Historically, scholars began to study the rhizosphere as a microbial habitat as early as 100 years ago (Hartmann, Rothballer & Schmid, 2008) and the importance of microbial communities is well recognized in plant health and growth. Although the root–rhizosphere microbiome has been well-studied now, much remains to be understood about the plant-microbe interactions occurring in the phyllosphere. Now, the development of new high-throughput sequencing technologies enables researchers to better understand the microbiome fields, especially the phyllosphere microbiome. Not only can it help us understand the communities better, but it can also help us study the interactions between host plants and the environment deeply.
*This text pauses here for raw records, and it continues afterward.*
-- ==== Sys2Proof/Machine/Dispatch.lean ====
section
/-! DEFINITION. What each command does to the state: one arm for each constructor of `Instr`, in the order of R60. -/

namespace Sys2Proof.Machine

def exec (i : Instr) (s : State) : Host.Outcome State Fault Refusal :=
  match i with
  | .nop p => Sys2Proof.Machine.execNop p s
  | .rxByte b e => Sys2Proof.Machine.execRxByte b e s
  | .storeRaw b => Sys2Proof.Machine.execStoreRaw b s
  | .storeData b => Sys2Proof.Machine.execStoreData b s
  | .finish => Sys2Proof.Machine.execFinish s
  | .forceSync => Sys2Proof.Machine.execForceSync s
  | .canAccept => Sys2Proof.Machine.execCanAccept s
  | .isFull => Sys2Proof.Machine.execIsFull s
  | .setMode v => Sys2Proof.Machine.execSetMode v s
  | .setSource v => Sys2Proof.Machine.execSetSource v s
  | .count => Sys2Proof.Machine.execCount s
  | .isEmpty => Sys2Proof.Machine.execIsEmpty s
  | .dispatchBegin => Sys2Proof.Machine.execDispatchBegin s
  | .dispatchEnd => Sys2Proof.Machine.execDispatchEnd s
  | .copyOut => Sys2Proof.Machine.execCopyOut s
  | .rd a => Sys2Proof.Machine.execRd a s
  | .wrCursor v => Sys2Proof.Machine.execWrCursor v s
  | .status => Sys2Proof.Machine.execStatus s
  | .check => Sys2Proof.Machine.execCheck s
  | .clearLost => Sys2Proof.Machine.execClearLost s
  | .txByte b => Sys2Proof.Machine.execTxByte b s
  | .txEnd => Sys2Proof.Machine.execTxEnd s

end Sys2Proof.Machine
end

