-- ==== Sys2Proof/Safety.lean ====
section
/-! DEFINITION. What counts as a safe run, and the invariants of the block (R37), in the terms claims use. -/

/-- The end of a run, judged: "a halted block is a fault state: it is never a successful end of a run" (R101). -/
def Sys2Proof.Safety.verdict (s : Sys2Proof.Machine.State) :
    Host.Outcome Sys2Proof.Machine.State Sys2Proof.Machine.Fault Sys2Proof.Machine.Refusal :=
  if s.halt then .fault (.fatalHalt s.diag) else .next s

namespace Sys2Proof.Machine

/-- Run commands one after another, stopping at the first that gives no next state. -/
def execAll : List Instr → State → Host.Outcome State Fault Refusal
  | [], s => .next s
  | i :: is, s =>
    match exec i s with
    | .next t => execAll is t
    | .fault r => .fault r
    | .refused r => .refused r

/-- The header positions of `k` occupying Packets from `p` on, oldest first (R46, R50). -/
def walk (s : State) : Nat → Nat → List Nat
  | 0, _ => []
  | k + 1, p => p :: walk s k (advance s p)

/-- The header positions of all occupying Packets, oldest first (R46). -/
def occupying (s : State) : List Nat := walk s s.npk s.old

/-- The index just past the Packet whose header is at `p` (R8, R40). -/
def spanEnd (s : State) (p : Nat) : Nat := p + lengthAt s p + 5

/-- What a consumer takes a Packet for: its source tag, its flags and its data bytes (R40). The cursor is left out: it is the
reader's own mark (R89). -/
structure PacketView where
  source : Byte
  flags : Byte
  data : List Byte
deriving DecidableEq, Repr

/-- The Packet whose header is at `p`. -/
def packetView (s : State) (p : Nat) : PacketView :=
  { source := sourceAt s p, flags := flagsAt s p, data := readSpan s (p + 4) (lengthAt s p) }

/-- The occupying Packets, oldest first, as a consumer sees them (R46, R86). -/
def storedPackets (s : State) : List PacketView := (occupying s).map (packetView s)

/-- The data bytes of the in-progress Packet (R16). -/
def inProgressData (s : State) : List Byte := readSpan s (s.w + 4) s.len.toNat

/-- The invariants of single registers: I1, I2 for `W`, I4, I6, I8 of R37, the legal source tag (R24) and the recorded codes
(R98). -/
structure State.RegisterInv (s : State) : Prop where
  lenAtMost : s.len.toNat ≤ maxLen
  writeIndexPlaced : s.w ≤ s.cfg.cap - maxSpan
  lockHoldsPacket : s.lock = true → 1 ≤ s.npk
  pflBits : s.pfl &&& 0xC0#8 = 0x00#8
  haltIffCode : s.halt = false ↔ s.diag = 0x00#8
  codeKnown : s.diag.toNat ≤ 5
  sourceTagLegal : s.src.toNat < srcLimit

/-- `MEM` is in its canonical form and holds no index outside `0 .. CAP − 1` (R38, R39). -/
structure State.MemoryInv (s : State) : Prop where
  canonical : Memory.wf s.mem = true
  inside : ∀ c ∈ s.mem, c.1 < s.cfg.cap

/-- The invariants of the ring: I3, I5, I7 and I9 of R37, and what makes them last: the spans of the occupying Packets are
apart from each other and from the room of the in-progress Packet (R44, R46), a Packet not yet held has cursor 0 (R85), and
header flag bits 6 and 7 are 0 (R30). -/
structure State.RingInv (s : State) : Prop where
  emptyAtWrite : s.npk = 0 → s.old = s.w
  dataPlaced : 0 < s.len.toNat → hdr + s.len.toNat + 1 ≤ room s
  countAtMost : s.npk ≤ s.cfg.npkMax
  walkReachesWrite : walkSound s s.npk s.old = true
  spansApart : (occupying s).Pairwise (fun p q => spanEnd s p ≤ q ∨ spanEnd s q ≤ p)
  roomApart : ∀ p ∈ occupying s, spanEnd s p ≤ s.w ∨ s.w + room s ≤ p
  cursorsUnread : ∀ p ∈ (occupying s).drop s.lock.toNat, cursorAt s p = 0x00#8
  headerFlags : ∀ p ∈ occupying s, flagsAt s p &&& 0xC0#8 = 0x00#8

/-- Every byte a command other than `RD` may read has been written since reset (R110): the whole span of each occupying Packet
and the data of the in-progress Packet. -/
structure State.WrittenInv (s : State) : Prop where
  packets : ∀ p ∈ occupying s, ∀ j, j < lengthAt s p + 5 → (Memory.lookup s.mem (p + j)).isSome = true
  inProgress : ∀ j, j < s.len.toNat → (Memory.lookup s.mem (s.w + 4 + j)).isSome = true

/-- All invariants of R37. -/
structure State.Inv (s : State) : Prop where
  registers : s.RegisterInv
  memory : s.MemoryInv
  ring : s.RingInv

/-- A safe state: every invariant holds and the block is not halted (R101). -/
structure State.Safe (s : State) : Prop where
  inv : s.Inv
  running : s.halt = false

end Sys2Proof.Machine
end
As sessile organisms, plants are affected by environmental stresses during their growth period (Zhang et al., 2014). The phyllosphere microorganisms are influenced by both biotic and abiotic factors, some of which are fairly stable and constant, such as habitat conditions (Yang et al., 2016; Fonsecagarcía et al., 2016), the host genotype (Sapkota et al., 2015; Bodenhausen et al., 2014; Hunter, Pink & Bending, 2015), elevation gradient (Cordier et al., 2012; Zhang et al., 2015), and seasonal variation (Copeland et al., 2015; Jackson & Denney, 2011; Davey et al., 2012). Microbial interactions in the phyllosphere play an important role in the agroecosystem, not only affecting the health and growth of plants in natural communities, but also the productivity of agricultural crops (Whipps et al., 2008). The phyllosphere is constituted of a high proportion of plant-beneficial microorganisms such as antagonists, diazotrophs, and plant growth-promoting bacteria (PGPB) that colonized plant-associated habitats, but also plant pathogens and potential human pathogens (Berg, Eberl & Hartmann, 2005). Plants can protect themselves against pathogenic fungal infection by natural means which include biological and non-biological inducers (Shi et al., 2007). However, less is known about the colonization and persistence of nonpathogenic microbes on this extensive habitat, as well as about their interactions with pathogenic microorganisms, and impact of single strains in the microbial community. The rhizosphere community of specific biocontrol agents have shown minor and only transient effects according to the risk assessment and colonization studies (Scherwinski, Wolf & Berg, 2007; Adesina et al., 2009; Chowdhury et al., 2013; Schmidt et al., 2012), while impacts of pathogens on the phyllosphere microbiome are largely underexplored. To the best of our knowledge, although there are fewer studies about the relationship between the phyllosphere microbiome and pathogen using Illumina sequencing technology, the existing results still showed that microbes present on the plant surface play an important role in the resistance to the pathogen (Ritpitakphong et al., 2016; Vogel et al., 2016; Busby, Peay & Newcombe, 2016).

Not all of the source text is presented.